-- ==== Sys2Proof/Decode.lean ====
section
/-! DEFINITION. Sys2Proof/Decode.lean: the decoder of R126-R149 and the encoder. A word is a number whose bit 0 is
the least significant bit of its first halfword (R126). Bit 0 gives the length; the major opcode selects the group,
and the function or sub code the opcode within it (R136). Every bit that the format reserves must be 0, and every
type, width, operation or CSR code must be one the instruction accepts (WellFormed), or the word is no instruction
and decoding answers none, which traps ILL (R148, R149). encode writes the word of an instruction from the same
tables. -/

namespace Sys2Proof

/-- Bits [lo + n - 1 : lo] of a word. -/
def fld (w lo n : Nat) : Nat := w / 2 ^ lo % 2 ^ n

/-- Bit lo of a word. -/
def flag (w lo : Nat) : Bool := w / 2 ^ lo % 2 == 1

/-- The n-valued field that starts at bit lo, n a power of two. -/
def code (n : Nat) [NeZero n] (w lo : Nat) : Fin n := Fin.ofNat n (w / 2 ^ lo)

/-- Major 0x01 (R137-R144): ADD, SUB, MUL, MULH, MULHZ, DIV, DIVZ, REM, REMZ, AND, OR, XOR, ANDN, SHL, SHR, SHA, MIN, MAX, MINZ, MAXZ, CLZ, CTZ, POPC, ABS, EXTB, INSB. -/
def decodeMajor01 (w : Nat) : Option Instr :=
  if fld w 25 6 = 0 then
    some (.add (flag w 31) (code 32 w 10) (code 32 w 15) (code 32 w 20) (code 8 w 7))
  else if fld w 25 6 = 1 then
    some (.sub (flag w 31) (code 32 w 10) (code 32 w 15) (code 32 w 20) (code 8 w 7))
  else if fld w 25 6 = 2 then
    some (.mul (flag w 31) (code 32 w 10) (code 32 w 15) (code 32 w 20) (code 8 w 7))
  else if fld w 25 6 = 3 then
    some (.mulh (flag w 31) (code 32 w 10) (code 32 w 15) (code 32 w 20) (code 8 w 7))
  else if fld w 25 6 = 4 then
    some (.mulhz (flag w 31) (code 32 w 10) (code 32 w 15) (code 32 w 20) (code 8 w 7))
  else if fld w 25 6 = 5 then
    some (.div (flag w 31) (code 32 w 10) (code 32 w 15) (code 32 w 20) (code 8 w 7))
  else if fld w 25 6 = 6 then
    some (.divz (flag w 31) (code 32 w 10) (code 32 w 15) (code 32 w 20) (code 8 w 7))
  else if fld w 25 6 = 7 then
    some (.rem (flag w 31) (code 32 w 10) (code 32 w 15) (code 32 w 20) (code 8 w 7))
  else if fld w 25 6 = 8 then
    some (.remz (flag w 31) (code 32 w 10) (code 32 w 15) (code 32 w 20) (code 8 w 7))
  else if fld w 25 6 = 9 then
    some (.and (flag w 31) (code 32 w 10) (code 32 w 15) (code 32 w 20) (code 8 w 7))
  else if fld w 25 6 = 10 then
    some (.or (flag w 31) (code 32 w 10) (code 32 w 15) (code 32 w 20) (code 8 w 7))
  else if fld w 25 6 = 11 then
    some (.xor (flag w 31) (code 32 w 10) (code 32 w 15) (code 32 w 20) (code 8 w 7))
  else if fld w 25 6 = 12 then
    some (.andn (flag w 31) (code 32 w 10) (code 32 w 15) (code 32 w 20) (code 8 w 7))
  else if fld w 25 6 = 13 then
    some (.shl (flag w 31) (code 32 w 10) (code 32 w 15) (code 32 w 20) (code 8 w 7))
  else if fld w 25 6 = 14 then
    some (.shr (flag w 31) (code 32 w 10) (code 32 w 15) (code 32 w 20) (code 8 w 7))
  else if fld w 25 6 = 15 then
    some (.sha (flag w 31) (code 32 w 10) (code 32 w 15) (code 32 w 20) (code 8 w 7))
  else if fld w 25 6 = 16 then
    some (.min (flag w 31) (code 32 w 10) (code 32 w 15) (code 32 w 20) (code 8 w 7))
  else if fld w 25 6 = 17 then
    some (.max (flag w 31) (code 32 w 10) (code 32 w 15) (code 32 w 20) (code 8 w 7))
  else if fld w 25 6 = 18 then
    some (.minz (flag w 31) (code 32 w 10) (code 32 w 15) (code 32 w 20) (code 8 w 7))
  else if fld w 25 6 = 19 then
    some (.maxz (flag w 31) (code 32 w 10) (code 32 w 15) (code 32 w 20) (code 8 w 7))
  else if fld w 20 11 = 640 then
    some (.clz (flag w 31) (code 32 w 10) (code 32 w 15) (code 8 w 7))
  else if fld w 20 11 = 672 then
    some (.ctz (flag w 31) (code 32 w 10) (code 32 w 15) (code 8 w 7))
  else if fld w 20 11 = 704 then
    some (.popc (flag w 31) (code 32 w 10) (code 32 w 15) (code 8 w 7))
  else if fld w 20 11 = 736 then
    some (.abs (flag w 31) (code 32 w 10) (code 32 w 15) (code 8 w 7))
  else if fld w 25 6 = 24 then
    some (.extb (flag w 31) (code 32 w 10) (code 32 w 15) (code 32 w 20) (code 8 w 7))
  else if fld w 25 6 = 25 then
    some (.insb (flag w 31) (code 32 w 10) (code 32 w 15) (code 32 w 20) (code 8 w 7))
  else none

/-- Major 0x02 (R137-R144): SEL. -/
def decodeMajor02 (w : Nat) : Option Instr :=
  if fld w 28 4 = 0 then
    some (.sel (code 8 w 25) (code 32 w 10) (code 32 w 15) (code 32 w 20) (code 8 w 7))
  else none

/-- Major 0x03 (R137-R144): LEA. -/
def decodeMajor03 (w : Nat) : Option Instr :=
  if fld w 28 4 = 0 then
    some (.lea (code 8 w 25) (code 32 w 10) (code 32 w 15) (code 32 w 20) (code 8 w 7))
  else none

/-- Major 0x04 (R137-R144): ADDI. -/
def decodeMajor04 (w : Nat) : Option Instr :=
  some (.addi (code 32 w 10) (code 32 w 15) (BitVec.ofNat 12 (w / 2 ^ 20)) (code 8 w 7))

/-- Major 0x05 (R137-R144): ANDI. -/
def decodeMajor05 (w : Nat) : Option Instr :=
  some (.andi (code 32 w 10) (code 32 w 15) (BitVec.ofNat 12 (w / 2 ^ 20)) (code 8 w 7))

/-- Major 0x06 (R137-R144): ORI. -/
def decodeMajor06 (w : Nat) : Option Instr :=
  some (.ori (code 32 w 10) (code 32 w 15) (BitVec.ofNat 12 (w / 2 ^ 20)) (code 8 w 7))

/-- Major 0x07 (R137-R144): XORI. -/
def decodeMajor07 (w : Nat) : Option Instr :=
  some (.xori (code 32 w 10) (code 32 w 15) (BitVec.ofNat 12 (w / 2 ^ 20)) (code 8 w 7))

/-- Major 0x08 (R137-R144): SHLI. -/
def decodeMajor08 (w : Nat) : Option Instr :=
  if fld w 26 6 = 0 then
    some (.shli (BitVec.ofNat 6 (w / 2 ^ 20)) (code 32 w 10) (code 32 w 15) (code 8 w 7))
  else none

/-- Major 0x09 (R137-R144): SHRI. -/
def decodeMajor09 (w : Nat) : Option Instr :=
  if fld w 26 6 = 0 then
    some (.shri (BitVec.ofNat 6 (w / 2 ^ 20)) (code 32 w 10) (code 32 w 15) (code 8 w 7))
  else none

/-- Major 0x0A (R137-R144): SHAI. -/
def decodeMajor0A (w : Nat) : Option Instr :=
  if fld w 26 6 = 0 then
    some (.shai (BitVec.ofNat 6 (w / 2 ^ 20)) (code 32 w 10) (code 32 w 15) (code 8 w 7))
  else none

/-- Major 0x0B (R137-R144): LI. -/
def decodeMajor0B (w : Nat) : Option Instr :=
  some (.li (code 32 w 10) (BitVec.ofNat 17 (w / 2 ^ 15)) (code 8 w 7))

/-- Major 0x0C (R137-R144): LIH. -/
def decodeMajor0C (w : Nat) : Option Instr :=
  some (.lih (code 32 w 10) (BitVec.ofNat 17 (w / 2 ^ 15)) (code 8 w 7))

/-- Major 0x0D (R137-R144): CMP. -/
def decodeMajor0D (w : Nat) : Option Instr :=
  if fld w 28 3 = 0 ∧ fld w 13 2 = 0 then
    some (.cmp (flag w 31) (code 8 w 25) (code 8 w 10) (code 32 w 15) (code 32 w 20) (code 8 w 7))
  else none

/-- Major 0x0E (R137-R144): CMPI. -/
def decodeMajor0E (w : Nat) : Option Instr :=
  if fld w 13 2 = 0 then
    some (.cmpi (code 8 w 20) (code 8 w 10) (code 32 w 15) (BitVec.ofNat 9 (w / 2 ^ 23)) (code 8 w 7))
  else none

/-- Major 0x0F (R137-R144): PAND, POR, PXOR, PNOT, PGET, PPUT, PCNT. -/
def decodeMajor0F (w : Nat) : Option Instr :=
  if fld w 23 9 = 0 ∧ fld w 18 2 = 0 ∧ fld w 13 2 = 0 then
    some (.pand (code 8 w 10) (code 8 w 15) (code 8 w 20) (code 8 w 7))
  else if fld w 23 9 = 4 ∧ fld w 18 2 = 0 ∧ fld w 13 2 = 0 then
    some (.por (code 8 w 10) (code 8 w 15) (code 8 w 20) (code 8 w 7))
  else if fld w 23 9 = 8 ∧ fld w 18 2 = 0 ∧ fld w 13 2 = 0 then
    some (.pxor (code 8 w 10) (code 8 w 15) (code 8 w 20) (code 8 w 7))
  else if fld w 18 14 = 384 ∧ fld w 13 2 = 0 then
    some (.pnot (code 8 w 10) (code 8 w 15) (code 8 w 7))
  else if fld w 18 14 = 512 then
    some (.pget (code 32 w 10) (code 8 w 15) (code 8 w 7))
  else if fld w 20 12 = 160 ∧ fld w 13 2 = 0 then
    some (.pput (code 8 w 10) (code 32 w 15) (code 8 w 7))
  else if fld w 18 14 = 768 then
    some (.pcnt (code 32 w 10) (code 8 w 15) (code 8 w 7))
  else none

/-- Major 0x10 (R137-R144): BEQ. -/
def decodeMajor10 (w : Nat) : Option Instr :=
  some (.beq (BitVec.ofNat 12 (w / 2 ^ 20)) (code 32 w 10) (code 32 w 15) (code 8 w 7))

/-- Major 0x11 (R137-R144): BNE. -/
def decodeMajor11 (w : Nat) : Option Instr :=
  some (.bne (BitVec.ofNat 12 (w / 2 ^ 20)) (code 32 w 10) (code 32 w 15) (code 8 w 7))

/-- Major 0x12 (R137-R144): BLT. -/
def decodeMajor12 (w : Nat) : Option Instr :=
  some (.blt (BitVec.ofNat 12 (w / 2 ^ 20)) (code 32 w 10) (code 32 w 15) (code 8 w 7))

/-- Major 0x13 (R137-R144): BGE. -/
def decodeMajor13 (w : Nat) : Option Instr :=
  some (.bge (BitVec.ofNat 12 (w / 2 ^ 20)) (code 32 w 10) (code 32 w 15) (code 8 w 7))

/-- Major 0x14 (R137-R144): BLO. -/
def decodeMajor14 (w : Nat) : Option Instr :=
  some (.blo (BitVec.ofNat 12 (w / 2 ^ 20)) (code 32 w 10) (code 32 w 15) (code 8 w 7))

/-- Major 0x15 (R137-R144): BHS. -/
def decodeMajor15 (w : Nat) : Option Instr :=
  some (.bhs (BitVec.ofNat 12 (w / 2 ^ 20)) (code 32 w 10) (code 32 w 15) (code 8 w 7))

/-- Major 0x16 (R137-R144): BP. -/
def decodeMajor16 (w : Nat) : Option Instr :=
  if fld w 19 1 = 0 ∧ fld w 13 2 = 0 then
    some (.bp (BitVec.ofNat 12 (w / 2 ^ 20)) (code 8 w 10) (code 16 w 15) (code 8 w 7))
  else none

/-- Major 0x17 (R137-R144): BNP. -/
def decodeMajor17 (w : Nat) : Option Instr :=
  if fld w 19 1 = 0 ∧ fld w 13 2 = 0 then
    some (.bnp (BitVec.ofNat 12 (w / 2 ^ 20)) (code 8 w 10) (code 16 w 15) (code 8 w 7))
  else none

/-- Major 0x18 (R137-R144): JMP. -/
def decodeMajor18 (w : Nat) : Option Instr :=
  some (.jmp (BitVec.ofNat 22 (w / 2 ^ 10)) (code 8 w 7))

/-- Major 0x19 (R137-R144): CALL. -/
def decodeMajor19 (w : Nat) : Option Instr :=
  some (.call (BitVec.ofNat 22 (w / 2 ^ 10)) (code 8 w 7))

/-- Major 0x1A (R137-R144): JR. -/
def decodeMajor1A (w : Nat) : Option Instr :=
  if fld w 10 5 = 0 then
    some (.jr (code 32 w 15) (BitVec.ofNat 12 (w / 2 ^ 20)) (code 8 w 7))
  else none

/-- Major 0x1B (R137-R144): CALLR. -/
def decodeMajor1B (w : Nat) : Option Instr :=
  if fld w 10 5 = 0 then
    some (.callr (code 32 w 15) (BitVec.ofNat 12 (w / 2 ^ 20)) (code 8 w 7))
  else none

/-- Major 0x1C (R137-R144): LOOP. -/
def decodeMajor1C (w : Nat) : Option Instr :=
  if fld w 15 5 = 0 then
    some (.loop (BitVec.ofNat 12 (w / 2 ^ 20)) (code 32 w 10) (code 8 w 7))
  else none

/-- Major 0x1D (R137-R144): EXT, EXTGET. -/
def decodeMajor1D (w : Nat) : Option Instr :=
  if fld w 20 12 = 0 ∧ fld w 13 2 = 0 then
    some (.ext (code 8 w 10) (code 32 w 15) (code 8 w 7))
  else if fld w 18 14 = 128 then
    some (.extget (code 32 w 10) (code 8 w 15) (code 8 w 7))
  else none

/-- Major 0x1E (R137-R144): EXTI. -/
def decodeMajor1E (w : Nat) : Option Instr :=
  if fld w 13 2 = 0 then
    some (.exti (code 8 w 10) (BitVec.ofNat 17 (w / 2 ^ 15)) (code 8 w 7))
  else none

/-- Major 0x1F (R137-R144): FADD, FSUB, FMUL, FMIN, FMAX, FSGN, FCMP, FCVT, FRCP, FRSQ, FRFN, FCLASS. -/
def decodeMajor1F (w : Nat) : Option Instr :=
  if fld w 25 4 = 0 then
    some (.fadd (code 8 w 29) (code 32 w 10) (code 32 w 15) (code 32 w 20) (code 8 w 7))
  else if fld w 25 4 = 1 then
    some (.fsub (code 8 w 29) (code 32 w 10) (code 32 w 15) (code 32 w 20) (code 8 w 7))
  else if fld w 25 4 = 2 then
    some (.fmul (code 8 w 29) (code 32 w 10) (code 32 w 15) (code 32 w 20) (code 8 w 7))
  else if fld w 25 4 = 3 then
    some (.fmin (code 8 w 29) (code 32 w 10) (code 32 w 15) (code 32 w 20) (code 8 w 7))
  else if fld w 25 4 = 4 then
    some (.fmax (code 8 w 29) (code 32 w 10) (code 32 w 15) (code 32 w 20) (code 8 w 7))
  else if fld w 25 4 = 5 then
    some (.fsgn (code 8 w 29) (code 32 w 10) (code 32 w 15) (code 32 w 20) (code 8 w 7))
  else if fld w 25 4 = 6 then
    some (.fcmp (code 8 w 29) (code 32 w 10) (code 32 w 15) (code 32 w 20) (code 8 w 7))
  else if fld w 23 6 = 28 then
    some (.fcvt (code 8 w 29) (code 8 w 20) (code 32 w 10) (code 32 w 15) (code 8 w 7))
  else if fld w 20 9 = 256 then
    some (.frcp (code 8 w 29) (code 32 w 10) (code 32 w 15) (code 8 w 7))
  else if fld w 20 9 = 288 then
    some (.frsq (code 8 w 29) (code 32 w 10) (code 32 w 15) (code 8 w 7))
  else if fld w 25 4 = 10 then
    some (.frfn (code 8 w 29) (code 32 w 10) (code 32 w 15) (code 32 w 20) (code 8 w 7))
  else if fld w 20 9 = 352 then
    some (.fclass (code 8 w 29) (code 32 w 10) (code 32 w 15) (code 8 w 7))
  else none

/-- Major 0x20 (R137-R144): FFMA. -/
def decodeMajor20 (w : Nat) : Option Instr :=
  some (.ffma (code 4 w 30) (code 32 w 25) (code 32 w 10) (code 32 w 15) (code 32 w 20) (code 8 w 7))

/-- Major 0x21 (R137-R144): DADD, DSUB, DMUL, DDIV, DSQRT, DMIN, DMAX, DCMP, DCVT, FEXP2, FLOG2, FSIN, FCOS, FDIV, FSQRT. -/
def decodeMajor21 (w : Nat) : Option Instr :=
  if fld w 25 7 = 0 then
    some (.dadd (code 32 w 10) (code 32 w 15) (code 32 w 20) (code 8 w 7))
  else if fld w 25 7 = 1 then
    some (.dsub (code 32 w 10) (code 32 w 15) (code 32 w 20) (code 8 w 7))
  else if fld w 25 7 = 2 then
    some (.dmul (code 32 w 10) (code 32 w 15) (code 32 w 20) (code 8 w 7))
  else if fld w 25 7 = 3 then
    some (.ddiv (code 32 w 10) (code 32 w 15) (code 32 w 20) (code 8 w 7))
  else if fld w 20 12 = 128 then
    some (.dsqrt (code 32 w 10) (code 32 w 15) (code 8 w 7))
  else if fld w 25 7 = 5 then
    some (.dmin (code 32 w 10) (code 32 w 15) (code 32 w 20) (code 8 w 7))
  else if fld w 25 7 = 6 then
    some (.dmax (code 32 w 10) (code 32 w 15) (code 32 w 20) (code 8 w 7))
  else if fld w 25 7 = 7 then
    some (.dcmp (code 32 w 10) (code 32 w 15) (code 32 w 20) (code 8 w 7))
  else if fld w 23 6 = 32 then
    some (.dcvt (code 8 w 29) (code 8 w 20) (code 32 w 10) (code 32 w 15) (code 8 w 7))
  else if fld w 20 12 = 288 then
    some (.fexp2 (code 32 w 10) (code 32 w 15) (code 8 w 7))
  else if fld w 20 12 = 320 then
    some (.flog2 (code 32 w 10) (code 32 w 15) (code 8 w 7))
  else if fld w 20 12 = 352 then
    some (.fsin (code 32 w 10) (code 32 w 15) (code 8 w 7))
  else if fld w 20 12 = 384 then
    some (.fcos (code 32 w 10) (code 32 w 15) (code 8 w 7))
  else if fld w 25 7 = 13 then
    some (.fdiv (code 32 w 10) (code 32 w 15) (code 32 w 20) (code 8 w 7))
  else if fld w 20 12 = 448 then
    some (.fsqrt (code 32 w 10) (code 32 w 15) (code 8 w 7))
  else none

WHAT YOU WILL DO:
Reproduce the records above exactly, from the first line through the line containing "def code (n", and output nothing else.

WRITTEN RESPONSE:
-- ==== Sys2Proof/Decode.lean ====
section
/-! DEFINITION. Sys2Proof/Decode.lean: the decoder of R126-R149 and the encoder. A word is a number whose bit 0 is
the least significant bit of its first halfword (R126). Bit 0 gives the length; the major opcode selects the group,
and the function or sub code the opcode within it (R136). Every bit that the format reserves must be 0, and every
type, width, operation or CSR code must be one the instruction accepts (WellFormed), or the word is no instruction
and decoding answers none, which traps ILL (R148, R149). encode writes the word of an instruction from the same
tables. -/

namespace Sys2Proof

/-- Bits [lo + n - 1 : lo] of a word. -/
def fld (w lo n : Nat) : Nat := w / 2 ^ lo % 2 ^ n

/-- Bit lo of a word. -/
def flag (w lo : Nat) : Bool := w / 2 ^ lo % 2 == 1

/-- The n-valued field that starts at bit lo, n a power of two. -/
def code (n : Nat) [NeZero n] (w lo : Nat) : Fin n := Fin.ofNat n (w / 2 ^ lo)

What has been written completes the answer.